Lançada em 1966, esta é uma saga cósmica que parte de um ponto de partida assustador: existe por aí, rondando o universo, um ser quase divino que se alimenta de planetas inteiros, habitados ou não. E o próximo almoço dele será, claro, o planeta Terra.

Em apenas três histórias curtas de 20 páginas cada, o leitor é bombardeado por uma série de conceitos inovadores e que até hoje têm papel importante dentro do Universo Marvel dos quadrinhos: uma raça não-humana superpoderosa vive escondida da humanidade (os Inumanos); uma espécie de raça de deuses imortais observa a humanidade desde seu surgimento (como Uatu, o Vigia); e a criação de duas criaturas emblemáticas: o dramático herói Surfista Prateado e Galactus, o “deus” comedor de planetas.

Esta saga seria minha sugestão para um filme mais “cósmico”, com direito a viagem à Lua e tal. Sei que já serviu de base para um filme do Quarteto, em 2007, mas dá para fazer melhor. Muito melhor.

Explorando a Zona Negativa, de John Byrne

Todo universo de super-heróis que se preze tem múltiplas dimensões. E uma das mais interessantes da Marvel é a Zona Negativa, onde as leis da física como as conhecemos não se aplicam. Até o tempo lá corre de uma maneira diferente – semanas na Zona Negativa equivalem a dias ou horas fora dela.

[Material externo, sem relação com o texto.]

-- ==== Sys2Proof/Certificates/Slice0/Obligations.lean ====
section
/-! DEFINITION. What is claimed about the core, one definition a statement, each citing the rule of the spec it comes
from. A result statement of a command gives the whole next state as an equation, so its frame is part of it: a field
that the equation does not name keeps its value. -/

open Sys2Proof Sys2Proof.Machine

/-! ### Encoding and decoding -/

/-- R84. The decoder's result for every command word, by the fields of the word in the order the rule tests them; and
an accepted ILLEGAL or BAD_INDEX word raises ILLEGAL_COMMAND or BAD_ROUND_INDEX. -/
def Obligations.DecoderResultForEveryWord : Prop :=
  (∀ c : Cmd,
    (rsvField c ≠ 0#4 → decode c = .illegal) ∧
    (rsvField c = 0#4 → 0x10#8 < opField c → decode c = .illegal) ∧
    (rsvField c = 0#4 → (opField c = 0x0B#8 ∨ opField c = 0x0C#8) →
      ∃ i : Instr, i.opcode = opField c ∧ i.index = idxField c ∧
        (10#4 < idxField c → decode c = .badIndex i) ∧ (idxField c ≤ 10#4 → decode c = .ok i)) ∧
    (rsvField c = 0#4 → opField c ≤ 0x10#8 → opField c ≠ 0x0B#8 → opField c ≠ 0x0C#8 →
      (idxField c ≠ 0#4 → decode c = .illegal) ∧
      (idxField c = 0#4 → ∃ i : Instr, i.opcode = opField c ∧ i.index = 0#4 ∧ decode c = .ok i))) ∧
  (∀ s c, Accepts s c →
    (decode c = .illegal →
      ∃ t, step s = .next t ∧ t.err = true ∧ t.ecode = if s.err then s.ecode else .illegalCommand) ∧
    (∀ i, decode c = .badIndex i →
      ∃ t, step s = .next t ∧ t.err = true ∧ t.ecode = if s.err then s.ecode else .badRoundIndex))

/-- 30_encoding.md section 2. The decoder and the encoder agree on every command and on every word: each command has
exactly one word that decodes to it, as legal or with its index out of range, and nothing else decodes to a
command. -/
def Obligations.DecodeInvertsEncode : Prop :=
  (∀ i : Instr, i.wf = true → decode (encode i) = .ok i) ∧
  (∀ i : Instr, i.wf = false → decode (encode i) = .badIndex i) ∧
  (∀ (c : Cmd) (i : Instr), decode c = .ok i → i.wf = true ∧ encode i = c) ∧
  (∀ (c : Cmd) (i : Instr), decode c = .badIndex i → i.wf = false ∧ encode i = c)

/-- 30_encoding.md section 3, R85 (which the spec derives). The 37 legal words are exactly these: 15 without an index,
and 11 indices of each of the two indexed commands. The 10 words with a bad index are exactly those of IDX 11 to 15.
Every one of the other 65489 words is illegal. -/
def Obligations.LegalAndBadIndexWordsListed : Prop :=
  let plain : List Cmd := [0x0000, 0x0001, 0x0002, 0x0003, 0x0004, 0x0005, 0x0006, 0x0007, 0x0008, 0x0009, 0x000A,
    0x000D, 0x000E, 0x000F, 0x0010]
  let addKey : List Cmd := [0x000B, 0x010B, 0x020B, 0x030B, 0x040B, 0x050B, 0x060B, 0x070B, 0x080B, 0x090B, 0x0A0B]
  let readKey : List Cmd := [0x000C, 0x010C, 0x020C, 0x030C, 0x040C, 0x050C, 0x060C, 0x070C, 0x080C, 0x090C, 0x0A0C]
  let bad : List Cmd := [0x0B0B, 0x0C0B, 0x0D0B, 0x0E0B, 0x0F0B, 0x0B0C, 0x0C0C, 0x0D0C, 0x0E0C, 0x0F0C]
  ∀ c : Cmd,
    ((∃ i, decode c = .ok i) ↔ c ∈ plain ++ addKey ++ readKey) ∧
    ((∃ i, decode c = .badIndex i) ↔ c ∈ bad) ∧
    (decode c = .illegal ↔ c ∉ plain ++ addKey ++ readKey ++ bad)

/-- 30_encoding.md section 2, the words it writes out: ENCRYPT is 0x0002, ADD_ROUND_KEY 10 is 0x0A0B, and one word
more of each family, each decoding to its command. -/
def Obligations.WrittenOutWordsDecode : Prop :=
  decode 0x0002#16 = .ok .encrypt ∧ decode 0x0A0B#16 = .ok (.addRoundKey 10#4) ∧
  decode 0x010C#16 = .ok (.readRoundKey 1#4) ∧ decode 0x0001#16 = .ok .loadKey ∧
  decode 0x0009#16 = .ok .mixColumns ∧ decode 0x000F#16 = .ok .gfMul ∧ decode 0x0010#16 = .ok .clearStatus ∧
  decode 0x0000#16 = .ok .nop ∧ decode 0x0110#16 = .illegal ∧ decode 0x0011#16 = .illegal ∧
  decode 0x0C0B#16 = .badIndex (.addRoundKey 12#4)

/-! ### Outputs -/

/-- R23, R30. Every field of the STATUS word at its bits, bits [15:12] always 0; and the word is a function of the
registers only, so the host has no other influence on it than commands and `rst`. -/
def Obligations.StatusWordFields : Prop :=
  (∀ s : State,
    s.status.extractLsb' 0 1 = (if s.phase = .idle then 0#1 else 1#1) ∧
    s.status.extractLsb' 1 1 = (if s.kv then 1#1 else 0#1) ∧
    s.status.extractLsb' 2 1 = (if s.done then 1#1 else 0#1) ∧
    s.status.extractLsb' 3 1 = (if s.err then 1#1 else 0#1) ∧
    s.status.extractLsb' 4 2 =
      (match s.ecode with
        | .noError => 0#2
        | .illegalCommand => 1#2
        | .badRoundIndex => 2#2
        | .noKey => 3#2) ∧
    s.status.extractLsb' 6 2 =
      (match s.phase with
        | .idle => 0#2
        | .kexp => 1#2
        | .enc => 2#2
        | .dec => 3#2) ∧
    s.status.extractLsb' 8 4 = s.rnd ∧
    s.status.extractLsb' 12 4 = 0#4) ∧
  (∀ (s : State) (d : List Ports), ({ s with drive := d } : State).status = s.status)

/-- R21, R22. `cmd_ready` is PHASE = IDLE and `rst` = 0, and reads no other input; `state_out` is ST and `aux_out` is
AUX at all times. -/
def Obligations.ReadyAndDataOutputs : Prop :=
  (∀ s : State, s.cmdReady = true ↔ s.phase = .idle ∧ s.ports.rst = false) ∧
  (∀ (s : State) (p q : Ports) (rest : List Ports), p.rst = q.rst →
    ({ s with drive := p :: rest } : State).cmdReady = ({ s with drive := q :: rest } : State).cmdReady) ∧
  (∀ s : State, s.stateOut = s.st ∧ s.auxOut = s.aux)

/-! ### The step -/

/-- R40. The cases of the step, in their order; the host's next levels then stand on the ports. -/
def Obligations.StepTakesTheFirstCaseThatApplies : Prop :=
  ∀ s : State,
    (s.ports.rst = true → step s = .next s.resetEdge.advance) ∧
    (s.ports.rst = false → sequencerLegal s.phase s.rnd = true →
      (s.phase = .kexp → step s = .next (kexpStep s).advance) ∧
      (s.phase = .enc → step s = .next (encStep s).advance) ∧
      (s.phase = .dec → step s = .next (decStep s).advance) ∧
      (s.phase = .idle → s.ports.cmdValid = true →
        ∃ t, accept s = .next t ∧ step s = .next t.advance) ∧
      (s.phase = .idle → s.ports.cmdValid = false → step s = .next s.advance))

/-- 10_state.md section 3. A step runs the decoded command: at an edge that accepts a word which decodes to a command
(also one whose index is out of range), the step is exec of that command, after which the host's next levels stand on
the ports; exec itself leaves the drive alone. -/
def Obligations.StepRunsTheDecodedCommand : Prop :=
  ∀ (s : State) (c : Cmd) (i : Instr), Accepts s c → (decode c = .ok i ∨ decode c = .badIndex i) →
    ∃ t, exec i s = .next t ∧ t.drive = s.drive ∧ step s = .next { t with drive := s.drive.tail }

/-- R42. At an edge with `rst` = 0, PHASE = IDLE and `cmd_valid` = 0 no register changes (RND is 0 when PHASE is
IDLE). -/
def Obligations.IdleEdgeKeepsEveryRegister : Prop :=
  ∀ s : State, s.ports.rst = false → s.phase = .idle → s.rnd = 0#4 → s.ports.cmdValid = false →
    step s = .next { s with drive := s.drive.tail }

/-- R37. The ports `cmd`, `din` and `key_in` are read only at an accept edge: at a reset edge and at a busy edge no
other port is read, so an offered command has no effect there; at an idle edge `cmd_valid` is read, and the others
only when it is 1, which accepts the word. -/
def Obligations.PortsAreReadOnlyAtAnAcceptEdge : Prop :=
  (∀ (s : State) (p q : Ports) (rest : List Ports), p.rst = q.rst → p.rst = true ∨ s.phase ≠ .idle →
    step { s with drive := p :: rest } = step { s with drive := q :: rest }) ∧
  (∀ (s : State) (p : Ports) (rest : List Ports), p.rst = false → s.phase = .idle → s.rnd = 0#4 →
    (p.cmdValid = false → step { s with drive := p :: rest } = .next { s with drive := rest }) ∧
    (p.cmdValid = true →
      ∃ t, accept { s with drive := p :: rest } = .next t ∧
        step { s with drive := p :: rest } = .next { t with drive := rest }))

/-- R270, R271. A reset edge, whatever the state and the other inputs: every register takes its reset value, W is
unchanged, the offered command is not accepted, and once `rst` is 0 the outputs are those of the reset state. -/
def Obligations.ResetEdgeValues : Prop :=
  ∀ s : State, s.ports.rst = true →
    s.cmdReady = false ∧
    ∃ t, step s = .next t ∧
      t = { st := 0#128, aux := 0#128, w := s.w, kv := false, done := false, err := false, ecode := .noError,
            phase := .idle, rnd := 0#4, drive := s.drive.tail } ∧
      (t.ports.rst = false →
        t.status = 0x0000#16 ∧ t.stateOut = 0#128 ∧ t.auxOut = 0#128 ∧ t.cmdReady = true)

/-- 70_reset_and_hazards.md section 2. A command held through a reset edge is lost there and accepted at the first
edge with `rst` = 0 (the spec derives this, R283). -/
def Obligations.CommandHeldThroughResetIsAcceptedAfterIt : Prop :=
  ∀ (s : State) (p q : Ports) (rest : List Ports), s.drive = p :: q :: rest → p.rst = true → q.rst = false →
    q.cmdValid = true →
    ∃ t, step s = .next t ∧ Accepts t q.cmd ∧ t.drive = q :: rest ∧ t.st = 0#128 ∧ t.kv = false

/-- 10_state.md section 2 and U4. A step faults exactly at an edge with `rst` = 0 in a state whose (PHASE, RND) breaks
the invariant of R35, which the spec says a model should do (D30), and answers a next state everywhere else. -/
def Obligations.OnlyStatesOutsideTheInvariantFault : Prop :=
  ∀ s : State,
    (s.ports.rst = false ∧ sequencerLegal s.phase s.rnd = false → step s = .fault .sequencerOutsideInvariant) ∧
    (s.ports.rst = true ∨ sequencerLegal s.phase s.rnd = true → ∃ t, step s = .next t)

/-- 10_state.md section 2. The invariant holds at the reset state, and every reset edge establishes its sequencer,
error and key clauses from any state at all, also one of power-up (R273, R275). -/
def Obligations.InvariantHoldsAfterReset : Prop :=
  Inv State.reset ∧ ∀ s : State, s.ports.rst = true → ∃ t, step s = .next t ∧ Inv t

/-- 10_state.md section 2. Every step from a state with the invariant answers a next state, and the invariant holds
there: the (PHASE, RND) pairs of R35, KV = 1 only over a complete schedule, KV = 0 and a correct prefix while a key
expands, DONE = 0 while busy, and ERR exactly when a code is recorded (the spec derives R35). -/
def Obligations.EveryStepKeepsTheInvariant : Prop :=
  ∀ s : State, Inv s → ∃ t, step s = .next t ∧ Inv t

/-! ### Who writes which register -/

/-- R24. ST changes only at the accept of LOAD_STATE, ENCRYPT, DECRYPT or one of the seven single-stage transforms, at
an ENC or DEC step, or at reset, which writes 0. -/
def Obligations.WritersOfTheStateRegister : Prop :=
  ∀ s t : State, step s = .next t →
    (s.ports.rst = true → t.st = 0#128) ∧
    (t.st ≠ s.st →
      s.ports.rst = true ∨ s.phase = .enc ∨ s.phase = .dec ∨
      ∃ i : Instr, Accepts s (encode i) ∧
        (i ∈ [Instr.loadState, .encrypt, .decrypt, .subBytes, .invSubBytes, .shiftRows, .invShiftRows, .mixColumns,
          .invMixColumns] ∨ ∃ r, i = .addRoundKey r))
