section
/-! SUPPORT. The laws of the round transforms cell by cell, and the ciphers as inverse permutations of the blocks. -/

namespace Sys2Proof.Machine

/-! ### The inverse laws, the commuting pairs and linearity (R167) -/

theorem cell_mixColumns (v : Block) (r c : Nat) (hr : r < 4) (hc : c < 4) : cell (mixColumns v) r c =
    circulantRow 0x02#8 0x03#8 0x01#8 0x01#8 r (cell v 0 c) (cell v 1 c) (cell v 2 c) (cell v 3 c) :=
  cell_mixWith _ _ _ _ v r c hr hc

theorem cell_invMixColumns (v : Block) (r c : Nat) (hr : r < 4) (hc : c < 4) : cell (invMixColumns v) r c =
    circulantRow 0x0E#8 0x0B#8 0x0D#8 0x09#8 r (cell v 0 c) (cell v 1 c) (cell v 2 c) (cell v 3 c) :=
  cell_mixWith _ _ _ _ v r c hr hc

/-- A product of every column with one matrix is linear. -/
theorem mixWith_xor (k0 k1 k2 k3 : Byte) (u v : Block) :
    mixWith k0 k1 k2 k3 (u ^^^ v) = mixWith k0 k1 k2 k3 u ^^^ mixWith k0 k1 k2 k3 v :=
  eq_of_cell _ _ fun r c hr hc => by
    simp only [cell_xor, cell_mixWith _ _ _ _ _ r c hr hc, circulantRow_xor]

/-- A substitution of every byte does not see where the bytes stand. -/
theorem subBytes_shiftRows (v : Block) : subBytes (shiftRows v) = shiftRows (subBytes v) :=
  eq_of_cell _ _ fun r c hr hc => by
    rw [cell_subBytes _ r c hr hc, cell_shiftRows v r c hr hc, cell_shiftRows _ r c hr hc,
      cell_subBytes v r _ hr (by omega)]

theorem invSubBytes_invShiftRows (v : Block) : invSubBytes (invShiftRows v) = invShiftRows (invSubBytes v) :=
  eq_of_cell _ _ fun r c hr hc => by
    rw [cell_invSubBytes _ r c hr hc, cell_invShiftRows v r c hr hc, cell_invShiftRows _ r c hr hc,
      cell_invSubBytes v r _ hr (by omega)]

/-- Settles O45: each transform is undone by its inverse and so undoes it too. -/
theorem inverseLawsOfTheTransforms : Obligations.InverseLawsOfTheTransforms :=
  ⟨fun v => ⟨invSubBytes_subBytes v, undoes_of_undone invSubBytes_subBytes v⟩,
    fun v => ⟨invShiftRows_shiftRows v, undoes_of_undone invShiftRows_shiftRows v⟩,
    fun v => ⟨invMixColumns_mixColumns v, undoes_of_undone invMixColumns_mixColumns v⟩,
    addRoundKey_addRoundKey, fun v => ⟨subBytes_shiftRows v, invSubBytes_invShiftRows v⟩,
    fun v u => ⟨mixWith_xor _ _ _ _ v u, mixWith_xor _ _ _ _ v u⟩⟩

/-! ### MIX_COLUMNS and INV_MIX_COLUMNS (R164, R165, R173, R174) -/

/-- A row of a circulant matrix times four equal bytes is the sum of its coefficients times the byte. -/
theorem circulantRow_equal (k0 k1 k2 k3 : Byte) (r : Nat) (a : Byte) :
    circulantRow k0 k1 k2 k3 r a a a a = gfmul (k0 ^^^ k1 ^^^ k2 ^^^ k3) a := by
  unfold circulantRow
  split <;> simp only [gfmul_xor_left] <;> ac_rfl

/-- Coefficients with sum 1 leave columns of four equal bytes as they are (D33). -/
theorem mixWith_of_equal_rows (k0 k1 k2 k3 : Byte) (hk : k0 ^^^ k1 ^^^ k2 ^^^ k3 = 1#8) (v : Block)
    (h : ∀ r c, r < 4 → c < 4 → cell v r c = cell v 0 c) : mixWith k0 k1 k2 k3 v = v :=
  eq_of_cell _ _ fun r c hr hc => by
    rw [cell_mixWith _ _ _ _ v r c hr hc, h 1 c (by omega) hc, h 2 c (by omega) hc, h 3 c (by omega) hc,
      circulantRow_equal, hk, one_gfmul, h r c hr hc]

/-- Settles O43: the eight sums are the rows of the two matrices, whose coefficients sum to 1. -/
theorem mixColumnsCommands : Obligations.MixColumnsCommands := by
  refine ⟨fun _ => rfl, fun _ => rfl, fun v c hc => ?_, onlyWordOf_encode .mixColumns rfl,
    onlyWordOf_encode .invMixColumns rfl, fun v h => ?_, invMixColumns_mixColumns, by decide +kernel⟩
  · have mix (r : Nat) (hr : r < 4) := cell_mixColumns v r c hr hc
    have inv (r : Nat) (hr : r < 4) := cell_invMixColumns v r c hr hc
    exact ⟨mix 0 (by omega), mix 1 (by omega), mix 2 (by omega), mix 3 (by omega),
      inv 0 (by omega), inv 1 (by omega), inv 2 (by omega), inv 3 (by omega)⟩
  · have rows (r c : Nat) (hr : r < 4) (hc : c < 4) : cell v r c = cell v 0 c := by
      obtain ⟨h01, h12, h23⟩ := h c hc
      interval_cases r <;> simp only [h01, h12, h23]
    exact ⟨mixWith_of_equal_rows _ _ _ _ (by decide) v rows, mixWith_of_equal_rows _ _ _ _ (by decide) v rows⟩

/-! ### The two ciphers (R196) -/

/-- Settles O47: the inverse cipher undoes the cipher, so the cipher undoes it too. -/
theorem inverseCipherUndoesTheCipher : Obligations.InverseCipherUndoesTheCipher := fun w x =>
  ⟨invCipher_cipher w x, undoes_of_undone (invCipher_cipher w) x⟩

end Sys2Proof.Machine
end

section
/-! SUPPORT. The stepwise command sequences: a list of commands composes, and the commands of a round perform that round
on ST. -/

namespace Sys2Proof.Machine

/-! ### Lists of commands -/

theorem execAll_cons (i : Instr) (l : List Instr) (s t : State) (h : exec i s = .next t) :
    execAll (i :: l) s = execAll l t := by
  rw [execAll, h]

/-- A list of commands after another starts where that one ends. -/
theorem execAll_append (l m : List Instr) (s t : State) (h : execAll l s = .next t) :
    execAll (l ++ m) s = execAll m t := by
  induction l generalizing s with
  | nil => cases h; rfl
  | cons i l ih =>
    obtain ⟨u, hu, -⟩ := exec_next i s
    rw [execAll_cons i l s u hu] at h
    rw [List.cons_append, execAll_cons i _ s u hu, ih u h]

/-- The state `s` with `v` in ST after a completed command. -/
def withBlock (s : State) (v : Block) : State := (s.writeSt v).complete

theorem exec_addRoundKey_withBlock (s : State) (v : Block) (r : Nibble) (hk : s.kv = true) (hr : r.toNat ≤ 10) :
    exec (.addRoundKey r) (withBlock s v) = .next (withBlock s (addRoundKey v (roundKey s.w r.toNat))) :=
  congrArg Host.Outcome.next (requireIndexAndKey_valid (withBlock s v) _ r hr hk)

section
variable (s : State) (hk : s.kv = true)
include hk

theorem execAll_roundCommands (v : Block) (r : Nibble) (hr : r.toNat ≤ 10) :
    execAll (roundCommands r) (withBlock s v) = .next (withBlock s (fullRound v (roundKey s.w r.toNat))) := by
  rw [roundCommands, execAll_cons _ _ _ (withBlock s (subBytes v)) rfl,
    execAll_cons _ _ _ (withBlock s (shiftRows (subBytes v))) rfl,
    execAll_cons _ _ _ (withBlock s (mixColumns (shiftRows (subBytes v)))) rfl,
    execAll_cons _ _ _ _ (exec_addRoundKey_withBlock s _ r hk hr)]
  rfl

theorem execAll_invRoundCommands (v : Block) (r : Nibble) (hr : r.toNat ≤ 10) :
    execAll (invRoundCommands r) (withBlock s v) = .next (withBlock s (invRound v (roundKey s.w r.toNat))) := by
  rw [invRoundCommands, execAll_cons _ _ _ (withBlock s (invShiftRows v)) rfl,
    execAll_cons _ _ _ (withBlock s (invSubBytes (invShiftRows v))) rfl,
    execAll_cons _ _ _ _ (exec_addRoundKey_withBlock s _ r hk hr)]
  rfl

theorem execAll_finalRoundCommands (v : Block) :
    execAll finalRoundCommands (withBlock s v) = .next (withBlock s (finalRound v (roundKey s.w 10))) := by
  rw [finalRoundCommands, execAll_cons _ _ _ (withBlock s (subBytes v)) rfl,
    execAll_cons _ _ _ (withBlock s (shiftRows (subBytes v))) rfl,
    execAll_cons _ _ _ _ (exec_addRoundKey_withBlock s _ 10#4 hk (by decide))]
  rfl

theorem execAll_invFinalRoundCommands (v : Block) :
    execAll invFinalRoundCommands (withBlock s v) = .next (withBlock s (invFinalRound v (roundKey s.w 0))) := by
  rw [invFinalRoundCommands, execAll_cons _ _ _ (withBlock s (invShiftRows v)) rfl,
    execAll_cons _ _ _ (withBlock s (invSubBytes (invShiftRows v))) rfl,
    execAll_cons _ _ _ _ (exec_addRoundKey_withBlock s _ 0#4 hk (by decide))]
  rfl

/-- The first two commands of both sequences: the block from `din`, XORed with a round key. -/
theorem execAll_loadState_addRoundKey (r : Nibble) (hr : r.toNat ≤ 10) :
    execAll [.loadState, .addRoundKey r] s =
      .next (withBlock s (addRoundKey s.ports.din (roundKey s.w r.toNat))) := by
  rw [execAll_cons _ _ _ (withBlock s s.ports.din) rfl,
    execAll_cons _ _ _ _ (exec_addRoundKey_withBlock s _ r hk hr)]
  rfl

end

/-- Commands that perform a round each, one list after another, perform the rounds in their order. -/
theorem execAll_flatMap_rounds (s : State) (commands : Nibble → List Instr) (round : Block → Block → Block)
    (rs : List Nibble)
    (h : ∀ r ∈ rs, ∀ v, execAll (commands r) (withBlock s v) = .next (withBlock s (round v (roundKey s.w r.toNat))))
    (v : Block) : execAll (rs.flatMap commands) (withBlock s v) =
      .next (withBlock s (rs.foldl (fun v r => round v (roundKey s.w r.toNat)) v)) := by
  induction rs generalizing v with
  | nil => rfl
  | cons r rs ih =>
    rw [List.flatMap_cons, execAll_append _ _ _ _ (h r List.mem_cons_self v),
      ih (fun r' hr' => h r' (List.mem_cons_of_mem _ hr'))]
    rfl

/-! ### The two sequences (R89, R207) -/

theorem encryptStepwise_eq : encryptStepwise = [.loadState, .addRoundKey 0#4] ++
    ([1#4, 2#4, 3#4, 4#4, 5#4, 6#4, 7#4, 8#4, 9#4].flatMap roundCommands ++ finalRoundCommands) := rfl

theorem decryptStepwise_eq : decryptStepwise = [.loadState, .addRoundKey 10#4] ++
    ([9#4, 8#4, 7#4, 6#4, 5#4, 4#4, 3#4, 2#4, 1#4].flatMap invRoundCommands ++ invFinalRoundCommands) := rfl

theorem execAll_encryptStepwise (s : State) (hk : s.kv = true) :
    execAll encryptStepwise s = .next (withBlock s (cipher s.w s.ports.din)) := by
  have rounds := execAll_flatMap_rounds s roundCommands fullRound [1#4, 2#4, 3#4, 4#4, 5#4, 6#4, 7#4, 8#4, 9#4]
    fun r hr v => execAll_roundCommands s hk v r (by revert r; decide)
  rw [encryptStepwise_eq, execAll_append _ _ _ _ (execAll_loadState_addRoundKey s hk 0#4 (by decide)),
    execAll_append _ _ _ _ (rounds _), execAll_finalRoundCommands s hk]
  rfl

theorem execAll_decryptStepwise (s : State) (hk : s.kv = true) :
    execAll decryptStepwise s = .next (withBlock s (invCipher s.w s.ports.din)) := by
  have rounds := execAll_flatMap_rounds s invRoundCommands invRound [9#4, 8#4, 7#4, 6#4, 5#4, 4#4, 3#4, 2#4, 1#4]
    fun r hr v => execAll_invRoundCommands s hk v r (by revert r; decide)
  rw [decryptStepwise_eq, execAll_append _ _ _ _ (execAll_loadState_addRoundKey s hk 10#4 (by decide)),
    execAll_append _ _ _ _ (rounds _), execAll_invFinalRoundCommands s hk]
  rfl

Mencionei lá em cima que o Quarteto é uma equipe de cientistas-exploradores. Em 1983, o criativo e talentoso John Byrne levou este conceito a seu ápice: o Quarteto foi passar algumas semanas explorando essa dimensão desconhecida, seus planetas e habitantes. Ou seja, a princípio, nada de vilões ou heróis, de malvados ou bonzinhos. As histórias viraram um misto de ficção científica, drama e a aventuras.

Esse é o lado do Quarteto que eu mais gostaria de ver nas telonas: uma família de cientistas, que por acaso tem poderes, se aventurando para descobrir novos mundos – literalmente.

O julgamento de Reed Richards, de John Byrne

Lembra que eu citei Galactus, o semideus comedor de planetas? Em uma aventura incrível de 1982, o Quarteto Fantástico salva a vida de Galactus – mesmo sabendo que talvez ele voltasse a se alimentar de planetas habitados, matando outros seres vivos.

Anos depois, Galactus se alimenta de um planeta habitado. E um tribunal formado por juristas alienígenas decide que Reed Richards, o líder do Quarteto Fantástico, deve ser julgado por isso. Afinal, ao salvar a vida de Galactus, ele não assumiu o risco de se tornar cúmplice dos atos do gigantesco semideus? Uma história diferente de todas as outras, para um grupo de super-heróis diferente de todos os outros.

Pedro Cirne é formado em jornalismo, desenhos e histórias em quadrinhos. É autor do romance “Venha me ver enquanto estou viva” e da graphic novel “Púrpura”, ilustrada por 17 artistas dos 8 países que falam português.